Potions lessons took place down in one of the dungeons, it was cold and creepy, with pickled animals floating in glass jars all around the walls, just the way Harold liked it.
Snape, like Professor Flitwick in Charms, paused at Harold's name as he took the roll call, calling Harold by his proper name, instead of Harry Potter. Snape finished calling the names and looked up at the class. His eyes were black, and were cold and empty, making you think of dark tunnels.
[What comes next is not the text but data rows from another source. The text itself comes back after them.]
-- ==== Sys2Proof/Machine/Record.lean ====
section
/-! DEFINITION. The record framer (42_record.md R141, R143, R144). -/

namespace Sys2Proof.Machine

/-- What a successful parse found (R141 steps 2 to 7), before anything is written. -/
structure Parsed where
  len : Word
  typ : Word
  pay : List Byte
  /-- `crc`: the stored checksum, or the computed one where none was present. -/
  crc : Word
  /-- `a`: the accumulator over the type bytes and the payload. -/
  acc : Word
  /-- `csrc`: the checksum was read from the input. -/
  csrc : Bool
  /-- `used`: how many bytes the record takes. -/
  used : Nat
deriving DecidableEq, Repr

/-- Steps 2 to 7 of R141, on the bytes `inp = IN[p..IN_LEN)`: offset `p + k` of the rule is index `k` here, and `avail`
is `|inp|`. All lengths are natural numbers, and `len` is compared with `avail - 8` (R148). -/
def parseRecord (strict : Bool) (inp : List Byte) : Except Failure Parsed :=
  if inp.length < 8 then .error .shortHeader
  else if letters (field inp 4 4) = false then .error .invalidTypeCode
  else
    let len := be32 (field inp 0 4)
    let t := field inp 4 4
    if inp.length - 8 < len.toNat then .error .truncatedPayload
    else
      let pay := field inp 8 len.toNat
      let a := crcAcc Config.crcInit (t ++ pay)
      let comp := a ^^^ Config.crcXorOut
      let rest := inp.length - 8 - len.toNat
      if 4 ≤ rest then
        let stored := be32 (field inp (8 + len.toNat) 4)
        if strict = true ∧ stored ≠ comp then .error .checksumMismatch
        else .ok ⟨len, be32 t, pay, stored, a, true, 12 + len.toNat⟩
      else if rest = 0 then .ok ⟨len, be32 t, pay, comp, a, false, 8 + len.toNat⟩
      else .error .partialChecksum

/-- `LEN <- l ; CRC <- c ; STATUS.REC <- 1 ; STATUS.CSRC <- src ; STATUS.CRCOK <- ok`: a record is held (R141 step 8,
R143). -/
def State.holdRecord (s : State) (l c : Word) (src ok : Bool) : State :=
  { s with len := l, crc := c, held := true, csrc := src, crcok := ok }

/-- Step 8 of R141: the writes of a successful parse. -/
def State.commitParse (s : State) (r : Parsed) : State :=
  ((((((s.holdTypeCode r.typ).storePayload r.pay).runCrc r.acc).holdRecord r.len r.crc r.csrc
    (decide (r.crc = r.acc ^^^ Config.crcXorOut))).advance r.used)).commit

/-- `REC.PARSE` (R141, R142). -/
def execRecParse (s : State) : Host.Outcome State Fault Refusal :=
  match parseRecord s.strict s.remaining with
  | .error f => .next (s.fail f)
  | .ok r => .next (s.commitParse r)

/-- `REC.BUILD` (R143): the reserved-bit rule is not tested. -/
def execRecBuild (s : State) : Host.Outcome State Fault Refusal :=
  if s.tok then
    let a := crcAcc Config.crcInit (s.typeBytes ++ s.payload)
    .next ((s.runCrc a).holdRecord s.payLen (a ^^^ Config.crcXorOut) false true).commit
  else .next (s.fail .badState)

/-- `REC.EMIT` (R144): the checksum emitted is whatever `CRC` holds. -/
def execRecEmit (s : State) : Host.Outcome State Fault Refusal :=
  if s.held then .next (s.emit s.recordBytes).commit
  else .next (s.fail .badState)

end Sys2Proof.Machine
end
"You are here to learn the subtle science and exact art of potion-making," he began. He spoke in barely more than a whisper, but they caught every word. Snape seemed to have the gift of keeping a class silent without effort. "As there is little foolish wand-waving here, many of you will hardly believe this is magic. I don't expect you will really understand the beauty of the softly simmering cauldron with its shimmering fumes, the delicate power of liquids that creep through human veins, bewitching the mind, ensnaring the senses... I can teach you how to bottle fame, brew glory, and even stopper death... if you aren't as big a bunch of dunderheads as I usually have to teach."
More silence followed this little speech.
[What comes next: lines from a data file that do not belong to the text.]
-- ==== Sys2Proof/Machine/Dispatch.lean ====
section
/-! DEFINITION. One arm per command of the opcode map (30_encoding.md R80). -/

namespace Sys2Proof.Machine

/-- What a command does to the machine (R80). -/
def exec (i : Instr) (s : State) : Host.Outcome State Fault Refusal :=
  match i with
  | .nop => Sys2Proof.Machine.execNop s
  | .sysReset => Sys2Proof.Machine.execSysReset s
  | .crcInit => Sys2Proof.Machine.execCrcInit s
  | .crcByte b => Sys2Proof.Machine.execCrcByte b s
  | .crcTyp => Sys2Proof.Machine.execCrcTyp s
  | .crcPay => Sys2Proof.Machine.execCrcPay s
  | .crcFin => Sys2Proof.Machine.execCrcFin s
  | .crcVerify => Sys2Proof.Machine.execCrcVerify s
  | .typeStrict => Sys2Proof.Machine.execTypeStrict s
  | .typeRaw => Sys2Proof.Machine.execTypeRaw s
  | .recParse => Sys2Proof.Machine.execRecParse s
  | .recBuild => Sys2Proof.Machine.execRecBuild s
  | .recEmit => Sys2Proof.Machine.execRecEmit s
  | .sigCheck => Sys2Proof.Machine.execSigCheck s
  | .sigEmit => Sys2Proof.Machine.execSigEmit s

end Sys2Proof.Machine
end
"Weasley!" Snape said suddenly to Ronald Weasley, who jumped in his seat. "What would I get if I added powdered root of asphodel to an infusion of wormwood?"
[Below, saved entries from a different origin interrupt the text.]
/-! ### The stream -/

/-- R160: `SIG.CHECK` moves `RP` past the signature iff the 8 bytes at `RP` are there and are its bytes. -/
def Obligations.SigCheckTestsTheEightBytes : Prop :=
  ∀ s : State,
    (8 ≤ avail s → (List.range 8).map (recByte s) = Config.signature →
      ∃ t, exec .sigCheck s = .next t ∧ t.rp.toNat = s.rp.toNat + 8 ∧ Cleared t ∧ Frame [9] reportBits s t) ∧
    (avail s < 8 → FailsWith .badSignature .sigCheck s) ∧
    (8 ≤ avail s → (List.range 8).map (recByte s) ≠ Config.signature → FailsWith .badSignature .sigCheck s)

/-- R161: `SIG.EMIT` appends the 8 bytes of the signature, in any state. -/
def Obligations.SigEmitAppendsTheSignature : Prop :=
  ∀ s : State, ∃ t, exec .sigEmit s = .next t ∧ t.out = s.out ++ Config.signature ∧
    t.out.length = s.out.length + 8 ∧ Cleared t ∧
    RegsKept [1] s t ∧ StatusKept reportBits s t ∧ InKept s t ∧ PayKept s t ∧ HostKept s t

/-- R164, the spec's own inference: a sequence emitted as a stream and parsed back is the same sequence, record by record; in the strict setting
provided every chunk carries its computed checksum. -/
def Obligations.StreamRoundTrip : Prop :=
  ∀ (c : Config) (seq : List Chunk) (s : State), c.wf = true → Memory.wf s.inMem → Memory.wf s.payMem →
    (∀ k ∈ seq, k.wf = true) → (streamBytes seq).length ≤ c.inCap →
    ∃ t, streamEmit c seq s = .next t ∧ t.out = s.out ++ streamBytes seq ∧
      ∀ v : State, Memory.wf v.inMem → Memory.wf v.payMem →
        (v.strict = false ∨ ∀ k ∈ seq, k.crc = k.computed) →
        ∃ u, streamParse c (streamBytes seq) v = .next (.parsed seq, u)

/-- The spec's own inference in R162: `STREAM.PARSE` of a buffer that fits ends: the loop never runs out, and it is `BadSignature` exactly when the
first 8 bytes are not the signature. -/
def Obligations.StreamParseEnds : Prop :=
  ∀ (c : Config) (buffer : List Byte) (s : State), c.wf = true → Memory.wf s.inMem → buffer.length ≤ c.inCap →
    ∃ r t, streamParse c buffer s = .next (r, t) ∧ r ≠ .unfinished ∧
      (r = .badSignature ↔ buffer.take 8 ≠ Config.signature)

/-! ### Host actions -/

/-- R173: a host write runs a command, sets `STRICT` or `TIN`, and to any other number has no effect. -/
def Obligations.HostWriteReachesThreeRegisters : Prop :=
  ∀ (c : Config) (s : State) (v : Word),
    hostAct c (.writeReg 0 v) s = runCommand v s ∧
    (∃ t, hostAct c (.writeReg 2 v) s = .next t ∧ t.strict = v.getLsbD 0 ∧ Frame [2] [] s t) ∧
    (∃ t, hostAct c (.writeReg 3 v) s = .next t ∧ t.tin = v ∧ Frame [3] [] s t) ∧
    (∀ n, n ∉ [0, 2, 3] → hostAct c (.writeReg n v) s = .next s)

/-- R172: a host read gives the value of the register that R11 numbers so, 0 for `CMD` and above 12, and changes no state
of the block. `CTRL` is `STRICT` in bit 0 (R25), `STATUS` its own statement's. (That the host's list of answers holds
the value is the model's form, log 2.) -/
def Obligations.HostReadGivesTheRegister : Prop :=
  ∀ (c : Config) (s : State) (n : Nat), ∃ t, hostAct c (.readReg n) s = .next t ∧
    t.answers = s.answers ++ [.word (s.readReg n)] ∧ { t with answers := s.answers } = s ∧
    s.readReg 0 = 0#32 ∧ s.readReg 1 = s.status ∧ s.readReg 2 = s.ctrl ∧ s.readReg 3 = s.tin ∧ s.readReg 4 = s.typ ∧
    s.readReg 5 = s.len ∧ s.readReg 6 = s.crc ∧ s.readReg 7 = s.ccrc ∧ s.readReg 8 = s.acc ∧ s.readReg 9 = s.rp ∧
    s.readReg 10 = s.inLen ∧ s.readReg 11 = s.payLen ∧ s.readReg 12 = s.epos ∧ (12 < n → s.readReg n = 0#32) ∧
    s.ctrl.getLsbD 0 = s.strict ∧ ∀ k, 1 ≤ k → s.ctrl.getLsbD k = false

/-- R174: a load of `IN` makes its bytes the valid part, sets `IN_LEN`, puts `RP` at 0 and changes nothing else. A longer
sequence is no move of the host (the refusal is the model's form, log 3). -/
def Obligations.HostLoadInReplacesTheInput : Prop :=
  ∀ (c : Config) (s : State) (b : List Byte), c.wf = true → Memory.wf s.inMem →
    (b.length ≤ c.inCap → ∃ t, hostAct c (.loadIn b) s = .next t ∧
      t.inMem.slice 0 t.inLen.toNat = b ∧ t.inLen.toNat = b.length ∧ t.rp = 0#32 ∧
      (∀ a, b.length ≤ a → t.inMem.read a = s.inMem.read a) ∧
      RegsKept [9, 10] s t ∧ StatusKept [] s t ∧ PayKept s t ∧ t.out = s.out ∧ HostKept s t) ∧
    (c.inCap < b.length → hostAct c (.loadIn b) s = .refused .hostMoveNotEnabled)

/-- R175: a load of `PAY` makes its bytes the valid part, sets `PAY_LEN` and drops the held record; `TYP`, `TOK`, `LEN`
and `CRC` are kept. A longer sequence is no move of the host (log 3). -/
def Obligations.HostLoadPayDropsTheRecord : Prop :=
  ∀ (c : Config) (s : State) (b : List Byte), c.wf = true → Memory.wf s.payMem →
    (b.length ≤ c.payCap → ∃ t, hostAct c (.loadPay b) s = .next t ∧
      t.payload = b ∧ t.payLen.toNat = b.length ∧ t.held = false ∧ t.csrc = false ∧ t.crcok = false ∧
      (∀ a, b.length ≤ a → t.payMem.read a = s.payMem.read a) ∧
      RegsKept [1, 11] s t ∧ StatusKept [8, 10, 11] s t ∧ InKept s t ∧ t.out = s.out ∧ HostKept s t) ∧
    (c.payCap < b.length → hostAct c (.loadPay b) s = .refused .hostMoveNotEnabled)

/-- R176 and R177: a payload read gives the valid part of `PAY` and changes no state of the block; a drain gives the
first `k` bytes of `OUT` and removes them. (The answers' list is the model's form, log 2.) -/
def Obligations.HostReadsPayloadAndDrainsOutput : Prop :=
  ∀ (c : Config) (s : State),
    (∃ t, hostAct c .readPay s = .next t ∧ t.answers = s.answers ++ [.bytes (payBytes s s.payLen.toNat)] ∧
      { t with answers := s.answers } = s) ∧
    ∀ k, k ≤ s.out.length → ∃ t e, hostAct c (.drainOut k) s = .next t ∧ s.out = e ++ t.out ∧ e.length = k ∧
      t.answers = s.answers ++ [.bytes e] ∧ { t with out := s.out, answers := s.answers } = s

/-! ### Invariants -/

/-- R28, the spec's own inference, at reset: the invariants hold in the reset state, with the host about to do anything at all. -/
def Obligations.InvariantsHoldAtReset : Prop :=
  ∀ (p : List HostAction) (judged : Bool),
    Inv Config.machine (State.reset.setPending p) ∧ Judged judged (State.reset.setPending p)

/-- R28, the spec's own inference: every step keeps the invariants (I-a) to (I-h), (I-f) with the fact it speaks of carried along the run, and the
model's storage in canonical form and within capacity. -/
def Obligations.EveryStepKeepsTheInvariants : Prop :=
  ∀ (s t : State) (judged : Bool), Inv Config.machine s → Judged judged s → step s = .next t →
    Inv Config.machine t ∧ Judged (nextJudged judged s t) t

/-- R11 (`CRCOK`), R23: while a record is held, `CRCOK` says whether it carries its computed checksum, and every step
keeps that. Not a rule of the spec in these words: it follows from what writes `CRCOK`. -/
def Obligations.CrcokTellsWhetherTheHeldRecordIsSound : Prop :=
  ∀ s t : State, Inv Config.machine s → (s.held = true → (s.crcok = true ↔ s.crc = s.heldChecksum)) →
    step s = .next t → t.held = true → (t.crcok = true ↔ t.crc = t.heldChecksum)

/-! ### Rules over all commands and steps -/

/-- R200, R214: every command, in every state, commits with a cleared report or fails precisely. -/
def Obligations.EveryCommandCommitsOrFailsPrecisely : Prop :=
  ∀ (i : Instr) (s : State), ∃ t, exec i s = .next t ∧ (Cleared t ∨ ∃ f, FailsWith f i s ∧ t.err ≠ 0#4)

/-- R213: `EPOS` is written by every failing command with the value of `RP` at its start, and by nothing else except
reset. -/
def Obligations.EposIsWrittenByFailuresAndResetOnly : Prop :=
  ∀ s t : State, step s = .next t →
    (∀ w r, s.pending = .writeReg 0 w :: r → t.err ≠ 0#4 → t.epos = s.rp) ∧
    ((∀ w r, s.pending = .writeReg 0 w :: r → t.err = 0#4 ∧ decode w ≠ .ok .sysReset) →
      (∀ r, s.pending ≠ .hardReset :: r) → t.epos = s.epos)

/-- R201, R202, R210: which command raises which error, with which cause; the reserved and the host-only codes are never
written. -/
def Obligations.ErrorsComeFromTheirCommands : Prop :=
  ∀ (i : Instr) (s t : State), exec i s = .next t →
    t.err ∈ [0#4, 1#4, 2#4, 4#4, 5#4, 6#4, 9#4, 15#4] ∧
    (t.err = 1#4 → i = .typeStrict ∨ i = .typeRaw) ∧ (t.err = 2#4 → i = .typeStrict) ∧
    (t.err = 4#4 → i = .recParse ∧ t.cause ∈ [1#4, 2#4, 3#4]) ∧ (t.err = 5#4 → i = .recParse) ∧
    (t.err = 6#4 → i = .sigCheck) ∧ (t.err = 9#4 → i = .recParse ∧ s.strict = true) ∧
    (t.err = 15#4 → t.cause = 3#4 ∧
      ((i = .recBuild ∧ s.tok = false) ∨ (i = .recEmit ∧ s.held = false) ∨ (i = .crcVerify ∧ s.held = false))) ∧
    (t.cause ≠ 0#4 → t.err = 4#4 ∨ t.err = 15#4)

/-- The spec's own inference in R215: reissuing a failed command without changing its inputs fails the same way, and leaves the same state. -/
def Obligations.AFailedCommandFailsAgain : Prop :=
  ∀ (i : Instr) (s t : State), exec i s = .next t → t.err ≠ 0#4 → exec i t = .next t

/-- R11, the "written by" column, for commands (a failing one writes `STATUS` and `EPOS`) and host actions: no register
changes but by its writers. -/
def Obligations.RegistersChangeOnlyByTheirWriters : Prop :=
  (∀ (i : Instr) (s t : State), exec i s = .next t →
    (t.err = 0#4 → RegsKept (writtenBy i) s t) ∧ (t.err ≠ 0#4 → RegsKept [1, 12] s t)) ∧
  (∀ (c : Config) (a : HostAction) (s t : State), (∀ w, a ≠ .writeReg 0 w) → hostAct c a s = .next t →
    RegsKept (writtenByHost a) s t)

/-- The writing half of R52, the spec's own inference, and R27: no command writes `IN`; only `REC.PARSE` writes `PAY`; `OUT` is only appended to, by `REC.EMIT` its
`12 + LEN` bytes and by `SIG.EMIT` its 8. -/
def Obligations.CommandsWriteTheirStoresOnly : Prop :=
  ∀ (i : Instr) (s t : State), exec i s = .next t →
    InKept s t ∧ (i ≠ .recParse → PayKept s t) ∧
    ∃ e, t.out = s.out ++ e ∧ (e ≠ [] → (i = .recEmit ∧ e.length = 12 + s.len.toNat) ∨ (i = .sigEmit ∧ e.length = 8))

/-- R18: what moves `RP`. It goes to 0 by `HostLoadIn` and reset, forward by 8 by a successful `SIG.CHECK` and by the
record's size, at least 8 and within the input, by a successful `REC.PARSE`; nothing else changes it. -/
def Obligations.ReadCursorMovesOnlyAsStated : Prop :=
  ∀ s t : State, step s = .next t →
    t.rp = s.rp ∨ (t.rp = 0#32 ∧ ((∃ b r, s.pending = .loadIn b :: r) ∨ (∃ r, s.pending = .hardReset :: r) ∨
        NextSucceeds .sysReset s t)) ∨
      (NextSucceeds .sigCheck s t ∧ t.rp.toNat = s.rp.toNat + 8 ∧ t.rp.toNat ≤ s.inLen.toNat) ∨
      (NextSucceeds .recParse s t ∧
        t.rp.toNat = s.rp.toNat + (if t.csrc = true then 12 else 8) + t.len.toNat ∧ t.rp.toNat ≤ s.inLen.toNat)

/-- R128, R140: a held record is immutable. While a step neither drops it nor is a successful `REC.PARSE` or
`REC.BUILD`, its length, type code, payload and checksum stay. -/
def Obligations.HeldRecordIsImmutable : Prop :=
  ∀ s t : State, step s = .next t → s.held = true → t.held = true →
    ¬ NextSucceeds .recParse s t → ¬ NextSucceeds .recBuild s t →
    t.len = s.len ∧ t.typ = s.typ ∧ t.heldPayload = s.heldPayload ∧ t.crc = s.crc

/-- R27: bytes of `IN` at or beyond `IN_LEN` and of `PAY` at or beyond `PAY_LEN` are read by no rule. Two states that
differ in them alone step alike, to states that differ in such bytes alone. -/
def Obligations.BytesWithoutValueAreNeverRead : Prop :=
  ∀ s t s' : State, Inv Config.machine s → Inv Config.machine t → SameReadable s t → step s = .next s' →
    ∃ t', step t = .next t' ∧ SameReadable s' t'

/-- R177: the block never reads `OUT`. What a command does is the same whatever `OUT` holds, and it appends the same
bytes. -/
def Obligations.OutputNeverChangesACommandsResult : Prop :=
  ∀ (i : Instr) (s t : State), exec i s = .next t →
    ∃ e, t.out = s.out ++ e ∧ ∀ o, exec i { s with out := o } = .next { t with out := o ++ e }

/-! ### The host's sequence -/

/-- The property of R192 with the spec's own proviso: a chunk appended, with no earlier one of its type, is the one found by its type. -/
def Obligations.AppendThenFindByType : Prop :=
  ∀ (seq : List Chunk) (k : Chunk), (∀ j ∈ seq, j.typ ≠ k.typ) → chunkByType (appendChunk seq k) k.typ = some k

/-- R189: the first chunk of the type and no other is removed, the order of the rest kept, and a miss is
`ChunkNotFound`. -/
def Obligations.RemoveTakesTheFirstOfItsType : Prop :=
  ∀ (seq : List Chunk) (t : Word),
    (∀ k r, removeFirstChunk t seq = .ok (k, r) →
      ∃ p q, seq = p ++ k :: q ∧ r = p ++ q ∧ k.typ = t ∧ ∀ j ∈ p, j.typ ≠ t) ∧
    (∀ e, removeFirstChunk t seq = .error e ↔ e = .chunkNotFound ∧ ∀ j ∈ seq, j.typ ≠ t)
Ron looked stumped, while Hermione's hand shot into the air.
"I-I don't know, sir," Weasley stuttered.
Snape's lip curled into a sneer, while Draco nudged Harold with his elbow and shot him a wink. Snape ignored Hermione's hand.
"Let's try again. Weasley, where would you look if I told you to find me a bezoar?"
Hermione stretched her hand as high into the air as it would go without her leaving her seat. Harold and Draco were shaking with silent laughter at Weasley's embarrassment.
"I don't know, sir..." Weasley muttered, turning red.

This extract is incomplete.